Prometheus-operator: Prometheus in prometheus-operator consume 1G+ memory

Created on 7 Aug 2018  路  45Comments  路  Source: prometheus-operator/prometheus-operator

What did you do?
Install Prometheus and operator via the following command in k8s 1.10:
kubectl create -f contrib/kube-prometheus/manifests/

What did you expect to see?
Prometheus pod consume ~ 200 MB memory as the one I installed by myself

snip20180807_41

What did you see instead? Under which circumstances?
Prometheus install by prometheus operater consume 1GB+ memory

snip20180807_40

snip20180807_42

Environment
k8s 1.10

  • Prometheus Operator version:
    latest code from github, should be 0.23

  • Kubernetes version information:

Client Version: version.Info {
Major: "1",
Minor: "10",
GitVersion: "v1.10.5",
GitCommit: "32ac1c9073b132b8ba18aa830f46b77dcceb0723",
GitTreeState: "clean",
BuildDate: "2018-06-21T11:46:00Z",
GoVersion: "go1.9.3",
Compiler: "gc",
Platform: "linux/amd64"
}
Server Version: version.Info {
Major: "1",
Minor: "10",
GitVersion: "v1.10.5",
GitCommit: "32ac1c9073b132b8ba18aa830f46b77dcceb0723",
GitTreeState: "clean",
BuildDate: "2018-06-21T11:34:22Z",
GoVersion: "go1.9.3",
Compiler: "gc",
Platform: "linux/amd64"
}

stale

Most helpful comment

@brancz Thanks for your explanations. Together with the better memory metrics (as posted in https://github.com/kubernetes-monitoring/kubernetes-mixin/issues/152#issuecomment-461873645 ), I'm now much more confident about using Prometheus and prometheus-operator.

All 45 comments

Thanks a lot for reporting this!

Are you using the same version of Prometheus for both, and which version is what? Also could you share the config for both as well as the flags? Thanks!
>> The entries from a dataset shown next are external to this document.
-- ==== Sys2Proof/Machine/Tracker.lean ====
section
/-! DEFINITION. The contact tracker: prediction, pairing, updates, admission, closings, entries, logical scaling and
frame reports (R84 to R107). -/

namespace Sys2Proof.Machine

/-- The width of a surface in sensor units (Conventions). -/
def Geometry.wx (g : Geometry) : Int := 64 * g.senseLines

/-- The height of a surface in sensor units (Conventions). -/
def Geometry.wy (g : Geometry) : Int := 64 * g.driveLines

/-- TENTATIVE, ACTIVE, HELD or SUPPRESSED: tracked, hence a candidate for pairing (R87) and a freeze of drift
(R44). -/
def SlotState.tracked : SlotState → Bool
  | .tentative => true
  | .active => true
  | .held => true
  | .suppressed => true
  | .free => false
  | .ending => false

/-- The slot is a slot of the surface: it is not FREE (R84). -/
def Slot.ofSurface (i : SurfaceId) (k : Slot) : Bool := k.state != .free && k.surface == i

/-- A candidate of R87. -/
def Slot.candidate (i : SurfaceId) (k : Slot) : Bool := k.surface == i && k.state.tracked

/-- PALM, GRIP and LARGE set the suppressing mark (R90). -/
def TouchClass.suppressing : TouchClass → Bool
  | .palm => true
  | .grip => true
  | .large => true
  | .finger => false
  | .thumb => false
  | .unknown => false

/-! ## Prediction and pairing (R87, R88) -/

/-- A prediction on one axis of extent `w`: with more than 8 frames elapsed, the position itself. -/
def predict (n : Nat) (p vel w : Int) : Int := if n ≤ 8 then clampInt 0 (w - 1) (p + vel * n) else p

/-- With more than 8 frames elapsed the velocity of every candidate is set to 0 (R87). -/
def Slot.stopAfterGap (i : SurfaceId) (n : Nat) (k : Slot) : Slot :=
  if k.candidate i && 8 < n then { k with vx := 0, vy := 0 } else k

/-- An eligible pair: distance, slot index, region index. -/
structure Pair where
  dist : Nat
  slot : Nat
  region : Nat
  deriving DecidableEq, Repr

/-- The eligible pairs of a frame (R88). -/
def eligiblePairs (i : SurfaceId) (g : Geometry) (gate n : Nat) (slots : List Slot) (regions : List Region) :
    List Pair :=
  (slots.zipIdx).flatMap (fun (k, a) =>
    if k.candidate i then
      let px := predict n k.x k.vx g.wx
      let py := predict n k.y k.vy g.wy
      (regions.zipIdx).filterMap (fun (r, b) =>
        let d := distance px py r.x r.y
        if d ≤ gate then some { dist := d, slot := a, region := b } else none)
    else [])

/-- The order in which pairs are taken: smaller distance, then lower slot index, then lower region index (R88). -/
def Pair.before (p q : Pair) : Bool :=
  p.dist < q.dist || (p.dist == q.dist && (p.slot < q.slot || (p.slot == q.slot && p.region < q.region)))

/-- The first pair in that order. -/
def firstPair : List Pair → Option Pair
  | [] => none
  | p :: ps =>
    match firstPair ps with
    | none => some p
    | some q => if q.before p then some q else some p

/-- Pairing: take the first pair, remove those that share its slot or region, until none is left (R88). The first
argument bounds the rounds. -/
def takePairs : Nat → List Pair → List Pair
  | 0, _ => []
  | fuel + 1, pairs =>
    match firstPair pairs with
    | none => []
    | some p => p :: takePairs fuel (pairs.filter (fun q => q.slot != p.slot && q.region != p.region))

/-- The pairs of a frame (R88). -/
def pairing (i : SurfaceId) (g : Geometry) (gate n : Nat) (slots : List Slot) (regions : List Region) : List Pair :=
  let pairs := eligiblePairs i g gate n slots regions
  takePairs pairs.length pairs

/-! ## Updates (R89 to R92) -/

/-- The matched update (R89, R90). -/
def Slot.matched (n : Nat) (r : Region) (k : Slot) : Slot :=
  { k with
    state := if k.state == .held then .active else k.state
    vx := (r.x - k.x).tdiv n
    vy := (r.y - k.y).tdiv n
    x := r.x
    y := r.y
    area := r.area
    peak := r.peak
    touch := r.touch
    mark := k.mark || r.touch.suppressing
    age := bump k.age 1
    missing := 0 }

/-- A closing with the slot's snapshot (R85). -/
def Slot.snapshot (kind : ClosingKind) (k : Slot) : Closing :=
  { kind := kind, x := k.x, y := k.y, touch := k.touch, area := k.area, peak := k.peak, held := k.state == .held }

/-- A closing is set, unless the slot already holds one (R85). -/
def Slot.setClosing (kind : ClosingKind) (k : Slot) : Slot :=
  { k with closing := some (k.closing.getD (k.snapshot kind)) }

/-- The slot becomes ENDING; its suppression reason is present only in SUPPRESSED (R84). -/
def Slot.toEnding (k : Slot) : Slot := { k with state := .ending, reason := none }

/-- The end of a coasting slot (R91). -/
def Slot.endCoast (k : Slot) : Slot :=
  if k.closing.isSome then k.toEnding
  else if k.announced && !k.closed then (k.setClosing (if k.mark then .cancel else .up)).toEnding
  else .cleared

/-- The unmatched update (R91, R92). -/
def Slot.unmatched (coast : Nat) (k : Slot) : Slot :=
  match k.state with
  | .tentative => .cleared
  | .active =>
    let k' := { k with state := .held, missing := 1 }
    if coast < k'.missing then k'.endCoast else k'
  | .held =>
    let k' := { k with missing := k.missing + 1 }
    if coast < k'.missing then k'.endCoast else k'
  | .suppressed => if k.closing.isSome then k.toEnding else .cleared
  | .free => k
  | .ending => k

/-- Stages 2 and 3 of the tracking step for one slot (R86). -/
def Slot.update (i : SurfaceId) (n coast : Nat) (pairs : List Pair) (regions : List Region) (index : Nat) (k : Slot) :
    Slot :=
  if k.candidate i then
    match (pairs.find? (fun p => p.slot == index)).bind (fun p => regions[p.region]?) with
    | some r => k.matched n r
    | none => k.unmatched coast
  else k

/-! ## Admission (R93 to R95) -/

/-- A contact ID is held by a slot that is not FREE. -/
def heldContact (slots : List Slot) (c : Nat) : Bool := slots.any (fun k => k.state != .free && k.contact == c)

/-- One past a contact ID, 255 followed by 1 (R95). -/
def nextAfter (c : Nat) : Nat := if c == 255 then 1 else c + 1

/-- The counter's value, advanced until no slot holds it (R95); the first argument bounds the advances. -/
def freeContact (slots : List Slot) : Nat → Nat → Nat
  | 0, c => c
  | fuel + 1, c => if heldContact slots c then freeContact slots fuel (nextAfter c) else c

/-- A newly admitted slot (R93). -/
def Slot.admitted (i : SurfaceId) (contact : Nat) (r : Region) : Slot :=
  { Slot.cleared with
    state := .tentative, surface := i, contact := contact, touch := r.touch, mark := r.touch.suppressing,
    x := r.x, y := r.y, firstX := r.x, firstY := r.y, area := r.area, peak := r.peak, age := 1 }

/-- The number of the surface's slots that are not FREE. -/
def slotsHeld (i : SurfaceId) (slots : List Slot) : Nat := slots.countP (·.ofSurface i)

/-- The table, the next-ID counter and the number of regions refused, as admission goes on. -/
structure Admission where
  slots : List Slot
  nextContact : Nat
  refused : Nat
  deriving DecidableEq, Repr

/-- One region left unpaired is admitted or refused (R93, R94). -/
def Admission.region (i : SurfaceId) (limit : Nat) (a : Admission) (r : Region) : Admission :=
  if slotsHeld i a.slots < limit then
    match a.slots.findIdx? (fun k => k.state == .free) with
    | some index =>
      let c := freeContact a.slots 255 a.nextContact
      { a with slots := a.slots.set index (.admitted i c r), nextContact := nextAfter c }
    | none => { a with refused := a.refused + 1 }
  else { a with refused := a.refused + 1 }

/-- The regions left unpaired, in ascending region index (R93). -/
def unpairedRegions (pairs : List Pair) (regions : List Region) : List Region :=
  (regions.zipIdx).filterMap (fun (r, b) => if pairs.any (fun p => p.region == b) then none else some r)

/-- Stages 1 to 4 of the tracking step on the contact table (R86). -/
def trackRegions (i : SurfaceId) (g : Geometry) (d : Detection) (n : Nat) (regions : List Region)
    (slots : List Slot) (nextContact : Nat) : Admission :=
  let stopped := slots.map (Slot.stopAfterGap i n)
  let pairs := pairing i g d.trackGate n stopped regions
  let updated := stopped.zipIdx.map (fun (k, index) => k.update i n d.coastFrames pairs regions index)
  (unpairedRegions pairs regions).foldl (Admission.region i d.contactLimit)
    { slots := updated, nextContact := nextContact, refused := 0 }

/-! ## Suppression and closing on request (R97, R98) -/

/-- A suppression of an ACTIVE or HELD slot (R97). -/
def Slot.suppress (reason : Reason) (k : Slot) : Slot :=
  let k' := if k.announced && !k.closed then k.setClosing .cancel else k
  { k' with state := .suppressed, reason := some reason }

/-- The gesture engine's request to close a slot (R98). -/
def Slot.closeOnRequest (k : Slot) : Slot :=
  if k.closed then k
  else if k.announced then k.setClosing .cancel
  else { k with closed := true }

/-! ## Entries and logical scaling (R99, R100) -/

/-- The extent of the axis that becomes X, and of the one that becomes Y (R100). -/
def extents (rep : Reporting) (g : Geometry) : Int × Int := if rep.swap then (g.wy, g.wx) else (g.wx, g.wy)

/-- A sensor position oriented and scaled into X and Y (R100). -/
def logical (rep : Reporting) (g : Geometry) (x y : Int) : Int × Int :=
  let ox := if rep.invertX then g.wx - 1 - x else x
  let oy := if rep.invertY then g.wy - 1 - y else y
  let (px, py) := if rep.swap then (oy, ox) else (ox, oy)
  let (ex, ey) := extents rep g
  (px * (rep.lx + 1) / ex, py * (rep.ly + 1) / ey)

/-- An entry from a slot as it stands. -/
def Slot.liveEntry (rep : Reporting) (g : Geometry) (state : EntryState) (k : Slot) : FrameEntry :=
  let (x, y) := logical rep g k.x k.y
  { contact := k.contact, state := state, touch := k.touch, held := k.state == .held, x := x, y := y,
    area := k.area, peak := k.peak }

/-- An entry from a closing's snapshot, scaled by the REPORTING and the GEOMETRY in force. A snapshot taken before an
accepted GEOMETRY may lie off the new surface, and its X and Y then off 0..LX and 0..LY (DESIGN CHOICE,
notes/assumptions/31.md). -/
def Slot.closingEntry (rep : Reporting) (g : Geometry) (c : Closing) (k : Slot) : FrameEntry :=
  let (x, y) := logical rep g c.x c.y
  { contact := k.contact, state := c.kind.entryState, touch := c.touch, held := c.held, x := x, y := y,
    area := c.area, peak := c.peak }

/-- The slot is reportable: ACTIVE or HELD, not closed, suppressing mark clear (R99). -/
def Slot.reportable (k : Slot) : Bool := (k.state == .active || k.state == .held) && !k.closed && !k.mark

/-- The entry a slot yields (R99). -/
def Slot.entry (rep : Reporting) (g : Geometry) (k : Slot) : Option FrameEntry :=
  match k.closing with
  | some c => some (k.closingEntry rep g c)
  | none =>
    if k.reportable then some (k.liveEntry rep g (if k.announced then .move else .down)) else none

/-- Every entry of a surface, in ascending slot index (R99). -/
def entriesOf (i : SurfaceId) (rep : Reporting) (g : Geometry) (slots : List Slot) : List FrameEntry :=
  (slots.filter (·.ofSurface i)).filterMap (·.entry rep g)

/-- UP and CANCEL entries, all that a closing-only report carries (R101). -/
def FrameEntry.closes (e : FrameEntry) : Bool := e.state == .up || e.state == .cancel

/-! ## Placement (R104, R105) -/

/-- What a placed report does to one slot it names (R104). -/
def Slot.placed (entries : List FrameEntry) (k : Slot) : Slot :=
  match entries.find? (fun e => e.contact == k.contact) with
  | none => k
  | some e =>
    match e.state with
    | .down => { k with announced := true }
    | .move => k
    | .up => if k.state == .ending then .cleared else { k with closing := none, announced := false, closed := true }
    | .cancel =>
      if k.state == .ending then .cleared else { k with closing := none, announced := false, closed := true }

/-- A frame report is offered; when it is placed, its entries are applied to the surface's slots and PAD's switch
state as reported follows it; when it is deferred nothing changes (R102, R104, R105). -/
def State.offerFrameReport (s : State) (sequence : Byte) (timestamp : BitVec 16) (r : FrameReport) : State :=
  let (p, s') := s.offer sequence timestamp (.frameReport r)
  if p.placed then
    { s' with
      slots := s'.slots.map (fun k => if k.ofSurface r.surface then k.placed r.entries else k)
      switchReported := if r.surface == .pad then r.switchClosed else s'.switchReported }
  else s'

/-- The surface has a slot holding a closing (R103). -/
def State.hasClosing (s : State) (i : SurfaceId) : Bool :=
  s.slots.any (fun k => k.ofSurface i && k.closing.isSome)

/-- The closing-only report built outside any frame (R103); PANEL's switch state is open (R101). Closings that an
accepted GEOMETRY finds are scaled by the new surface (DESIGN CHOICE, notes/assumptions/31.md). -/
def State.closingOnlyReport (s : State) (i : SurfaceId) : State :=
  let v := s.surface i
  let entries := (entriesOf i v.reporting v.geometry s.slots).filter FrameEntry.closes
  if entries.isEmpty then s
  else s.offerFrameReport v.lastTracked (low16 s.time)
    { surface := i, switchClosed := i == .pad && s.switchReported, merged := 1, entries := entries }

/-- The report of a frame at stage 7 (R101), with the switch state of the frame. -/
def State.frameReport (s : State) (i : SurfaceId) (f : ImageFrame) : State :=
  let v := s.surface i
  let all := entriesOf i v.reporting v.geometry s.slots
  let full := v.reporting.holds s.posture && v.reporting.hasContacts
  let entries := if full then all else all.filter FrameEntry.closes
  let switchClosed := i == .pad && f.switchClosed
  let switchChanged := full && i == .pad && switchClosed != s.switchReported
  if entries.isEmpty && !switchChanged then s
  else s.offerFrameReport f.sequence (low16 f.arrival)
    { surface := i, switchClosed := switchClosed, merged := 1, entries := entries }

/-! ## Surface ends and rebase (R106) -/

/-- The effect of a surface end or rebase on one slot of the surface (R106). -/
def Slot.endEffect (k : Slot) : Slot :=
  match k.state with
  | .active => if k.announced && !k.closed then (k.setClosing .cancel).toEnding else .cleared
  | .held => if k.announced && !k.closed then (k.setClosing .cancel).toEnding else .cleared
  | .tentative => .cleared
  | .suppressed => if k.closing.isSome then k.toEnding else .cleared
  | .ending => k
  | .free => k

/-- R106 on the slots of a surface. -/
def State.endSlots (s : State) (i : SurfaceId) : State :=
  s.withSlots (s.slots.map (fun k => if k.ofSurface i then k.endEffect else k))

end Sys2Proof.Machine
end

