/-- R182: CLEAR_FAULT empties the fault record; with its counter flag it sets every counter of COUNTERS to 0 on both
links. No ALERT, sticky flag or mask changes. -/
def Obligations.ClearFaultEmptiesTheRecord : Prop :=
  ∀ (s : State) (r : Request), s.AtHead r 10 →
    let emptied := { s with fault := none }
    ((r.payload.getD 0 0).getLsbD 0 = false → exec .clearFault s = .next (emptied.answer r .ok [])) ∧
    ((r.payload.getD 0 0).getLsbD 0 = true → exec .clearFault s = .next ({ emptied with
      pad := { s.pad with counters := .zero }, panel := { s.panel with counters := .zero }, penCorrected := 0,
      penUncorrectable := 0, mergedCount := 0, deferredCount := 0, droppedCount := 0, packetCrcCount := 0,
      refusedCount := 0 }.answer r .ok []))

/-- R183, R51, R172: CAPTURE is refused for an unknown kind, while one is pending, and out of ACQUIRING and RUNNING, in
that order; BASELINE is taken at once; RAW and DELTA become pending and leave the buffer unanswered, keeping their
place in the budget. -/
def Obligations.CaptureWaitsOrTakesTheBaseline : Prop :=
  ∀ (s : State) (r : Request) (surf kind : Byte), s.AtHead r 11 → r.payload = [surf, kind] →
    let i := r.surface
    let v := s.surface i
    let able := v.status = .acquiring ∨ v.status = .running
    (3 ≤ kind.toNat → exec .capture s = .next (s.answer r .badValue [])) ∧
    (kind.toNat < 3 → s.pendingCapture ≠ none → exec .capture s = .next (s.answer r .busy [])) ∧
    (kind.toNat < 3 → s.pendingCapture = none → ¬ able → exec .capture s = .next (s.answer r .surfaceStopped [])) ∧
    (kind = 2 → s.pendingCapture = none → able → exec .capture s = .next ({ s with
      captureBuffer := some { surface := i, kind := .baseline, driveLines := v.geometry.driveLines,
                              senseLines := v.geometry.senseLines, sequence := 0, arrival := 0,
                              valid := v.baselineValid, image := v.baseline } }.answer r .ok
        [2, surf, byteOf v.geometry.driveLines, byteOf v.geometry.senseLines, 0, 0, 0,
          (if v.baselineValid then 1 else 0)])) ∧
    (kind.toNat < 2 → s.pendingCapture = none → able → ∃ t, exec .capture s = .next t ∧
      t = ({ s with
        buffer := s.buffer.tail, headWaited := false
        pendingCapture := some { tag := r.tag, surface := i, kind := if kind = 0 then .raw else .delta } }).takeFrames ∧
      t.budget = s.budget ∧ t.queue = s.queue)

/-- R183, R189: READ_CAPTURE answers NOT_READY for an empty buffer, BAD_INDEX past its last value, BAD_VALUE for a count
of 0, CLAMPED for a count above 120 or past the end, and otherwise OK, with the values from the offset. -/
def Obligations.ReadCaptureReturnsAPiece : Prop :=
  ∀ (s : State) (r : Request) (lo hi count : Byte), s.AtHead r 12 → r.payload = [lo, hi, count] →
    let offset := lo.toNat + 256 * hi.toNat
    (s.captureBuffer = none → exec .readCapture s = .next (s.answer r .notReady [])) ∧
    (∀ c : CaptureBuffer, s.captureBuffer = some c →
      let size := c.driveLines * c.senseLines
      let n := min count.toNat (min 120 (size - offset))
      (size ≤ offset → exec .readCapture s = .next (s.answer r .badIndex [])) ∧
      (offset < size → count = 0 → exec .readCapture s = .next (s.answer r .badValue [])) ∧
      (offset < size → count ≠ 0 → ∃ packed : Byte,
        packed.getLsbD 0 = (c.surface == .panel) ∧ packed.getLsbD 3 = c.valid ∧
        packed.getLsbD 1 = (c.kind == .delta) ∧ packed.getLsbD 2 = (c.kind == .baseline) ∧
        exec .readCapture s = .next (s.answer r (if n < count.toNat then .clamped else .ok)
          ([byteOf c.driveLines, byteOf c.senseLines, c.sequence, packed, lo, hi, byteOf n]
            ++ ((c.image.flatten.drop offset).take n).flatMap le16))))

/-- R28: RELAY puts its bytes in the surface's empty relay buffer and the return lane begins to send the relay packet;
an occupied buffer answers BUSY; the buffer empties when the last byte has left. -/
def Obligations.RelayHoldsOnePacket : Prop :=
  (∀ (s : State) (r : Request) (surf : Byte) (bytes : List Byte), s.AtHead r 13 → r.payload = surf :: bytes →
    let i := r.surface
    ((s.surface i).relay ≠ none → exec .relay s = .next (s.answer r .busy [])) ∧
    ((s.surface i).relay = none → ∃ t, exec .relay s = .next t ∧
      t = (s.withSurface i { s.surface i with relay := some bytes }).answer r .ok [] ∧
      (t.surface i).returnLane = some ([0x7E, byteOf bytes.length] ++ bytes
        ++ stamp (crc16 (byteOf bytes.length :: bytes))))) ∧
  (∀ (s : State) (i : SurfaceId), ∃ t, exec (.relayTransmitComplete i) s = .next t ∧
    t = s.withSurface i { s.surface i with relay := none } ∧ (t.surface i).returnLane = none)
end

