@[simp] theorem State.withQueue_started (x : List Record) : (s.withQueue x).started = s.started := rfl
@[simp] theorem State.withQueue_straps (x : List Record) : (s.withQueue x).straps = s.straps := rfl
@[simp] theorem State.withQueue_cyclesPerTick (x : List Record) : (s.withQueue x).cyclesPerTick = s.cyclesPerTick := rfl
@[simp] theorem State.withQueue_time (x : List Record) : (s.withQueue x).time = s.time := rfl
@[simp] theorem State.withQueue_resetCause (x : List Record) : (s.withQueue x).resetCause = s.resetCause := rfl
@[simp] theorem State.withQueue_pad (x : List Record) : (s.withQueue x).pad = s.pad := rfl
@[simp] theorem State.withQueue_panel (x : List Record) : (s.withQueue x).panel = s.panel := rfl
@[simp] theorem State.withQueue_padRejection (x : List Record) : (s.withQueue x).padRejection = s.padRejection := rfl
@[simp] theorem State.withQueue_padRejectionReady (x : List Record) : (s.withQueue x).padRejectionReady = s.padRejectionReady := rfl
@[simp] theorem State.withQueue_panelRejection (x : List Record) : (s.withQueue x).panelRejection = s.panelRejection := rfl
@[simp] theorem State.withQueue_panelRejectionReady (x : List Record) : (s.withQueue x).panelRejectionReady = s.panelRejectionReady := rfl
@[simp] theorem State.withQueue_penBlock (x : List Record) : (s.withQueue x).penBlock = s.penBlock := rfl
@[simp] theorem State.withQueue_penBlockReady (x : List Record) : (s.withQueue x).penBlockReady = s.penBlockReady := rfl
@[simp] theorem State.withQueue_gestureTable (x : List Record) : (s.withQueue x).gestureTable = s.gestureTable := rfl
@[simp] theorem State.withQueue_gestureReady (x : List Record) : (s.withQueue x).gestureReady = s.gestureReady := rfl
@[simp] theorem State.withQueue_curve (x : List Record) : (s.withQueue x).curve = s.curve := rfl
@[simp] theorem State.withQueue_slots (x : List Record) : (s.withQueue x).slots = s.slots := rfl
@[simp] theorem State.withQueue_nextContact (x : List Record) : (s.withQueue x).nextContact = s.nextContact := rfl
@[simp] theorem State.withQueue_switchReported (x : List Record) : (s.withQueue x).switchReported = s.switchReported := rfl
@[simp] theorem State.withQueue_guard (x : List Record) : (s.withQueue x).guard = s.guard := rfl
@[simp] theorem State.withQueue_linger (x : List Record) : (s.withQueue x).linger = s.linger := rfl
@[simp] theorem State.withQueue_pen (x : List Record) : (s.withQueue x).pen = s.pen := rfl
@[simp] theorem State.withQueue_penCorrected (x : List Record) : (s.withQueue x).penCorrected = s.penCorrected := rfl
@[simp] theorem State.withQueue_penUncorrectable (x : List Record) : (s.withQueue x).penUncorrectable = s.penUncorrectable := rfl
@[simp] theorem State.withQueue_gesture (x : List Record) : (s.withQueue x).gesture = s.gesture := rfl
@[simp] theorem State.withQueue_queue (x : List Record) : (s.withQueue x).queue = x := rfl
@[simp] theorem State.withQueue_mergedCount (x : List Record) : (s.withQueue x).mergedCount = s.mergedCount := rfl
@[simp] theorem State.withQueue_deferredCount (x : List Record) : (s.withQueue x).deferredCount = s.deferredCount := rfl
@[simp] theorem State.withQueue_droppedCount (x : List Record) : (s.withQueue x).droppedCount = s.droppedCount := rfl
@[simp] theorem State.withQueue_queueBlock (x : List Record) : (s.withQueue x).queueBlock = s.queueBlock := rfl
@[simp] theorem State.withQueue_packetError (x : List Record) : (s.withQueue x).packetError = s.packetError := rfl
@[simp] theorem State.withQueue_requestRefused (x : List Record) : (s.withQueue x).requestRefused = s.requestRefused := rfl
@[simp] theorem State.withQueue_packetCrcCount (x : List Record) : (s.withQueue x).packetCrcCount = s.packetCrcCount := rfl
@[simp] theorem State.withQueue_refusedCount (x : List Record) : (s.withQueue x).refusedCount = s.refusedCount := rfl
@[simp] theorem State.withQueue_transaction (x : List Record) : (s.withQueue x).transaction = s.transaction := rfl
@[simp] theorem State.withQueue_buffer (x : List Record) : (s.withQueue x).buffer = s.buffer := rfl
@[simp] theorem State.withQueue_headWaited (x : List Record) : (s.withQueue x).headWaited = s.headWaited := rfl
@[simp] theorem State.withQueue_pendingCapture (x : List Record) : (s.withQueue x).pendingCapture = s.pendingCapture := rfl
@[simp] theorem State.withQueue_captureBuffer (x : List Record) : (s.withQueue x).captureBuffer = s.captureBuffer := rfl
@[simp] theorem State.withQueue_fault (x : List Record) : (s.withQueue x).fault = s.fault := rfl
@[simp] theorem State.withQueue_posture (x : List Record) : (s.withQueue x).posture = s.posture := rfl
@[simp] theorem State.withQueue_free (x : List Record) : (s.withQueue x).free = s.free := rfl
@[simp] theorem State.withQueue_pending (x : List Record) : (s.withQueue x).pending = s.pending := rfl
@[simp] theorem State.withQueue_surface (x : List Record) (i : SurfaceId) : (s.withQueue x).surface i = s.surface i := by
  cases i <;> rfl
The one I installed myself is v2.0
prometheus.tar.gz
snip20180807_46

The one I deployed using operator is v 2.3.1:
snip20180807_45

The memory usage drop a little bit to 900MB to 1G after I disable the following remote write option:
snip20180807_44

but still a lot more higher than v2.0

Just so we're not comparing two totally disconnected versions (between which a lot of things happened), could you update both of them to the latest stable release: v2.3.2? (I just want to make sure that this is definitely not a Prometheus problem, and it's hard to tell with different versions) Thanks! :slightly_smiling_face:

Thanks for the quick response.

Here are some updates:

The memory consumption of my standalone prometheus is 265 MB after I changed the image to v2.3.2.
, and it raised to 422 MB after I turn the remote_write on.

The prometheus installed by operator consume ~ 400 MB memory, and it raised to 1GB + when remoteWrite is turned on and keep increasing to 1.8GB.

Another irrelevant question regarding operator is there are 2 replicas of prometheus , will the remote write adapter receive 2 copies of the same metrics at the same time if I add remoteWrite option to prometheus?

Thanks very much
Ben

Thanks for the additional information!

Another irrelevant question regarding operator is there are 2 replicas of prometheus , will the remote write adapter receive 2 copies of the same metrics at the same time if I add remoteWrite option to prometheus?

Yes, your remoteWrite adapter needs to handle this appropriately.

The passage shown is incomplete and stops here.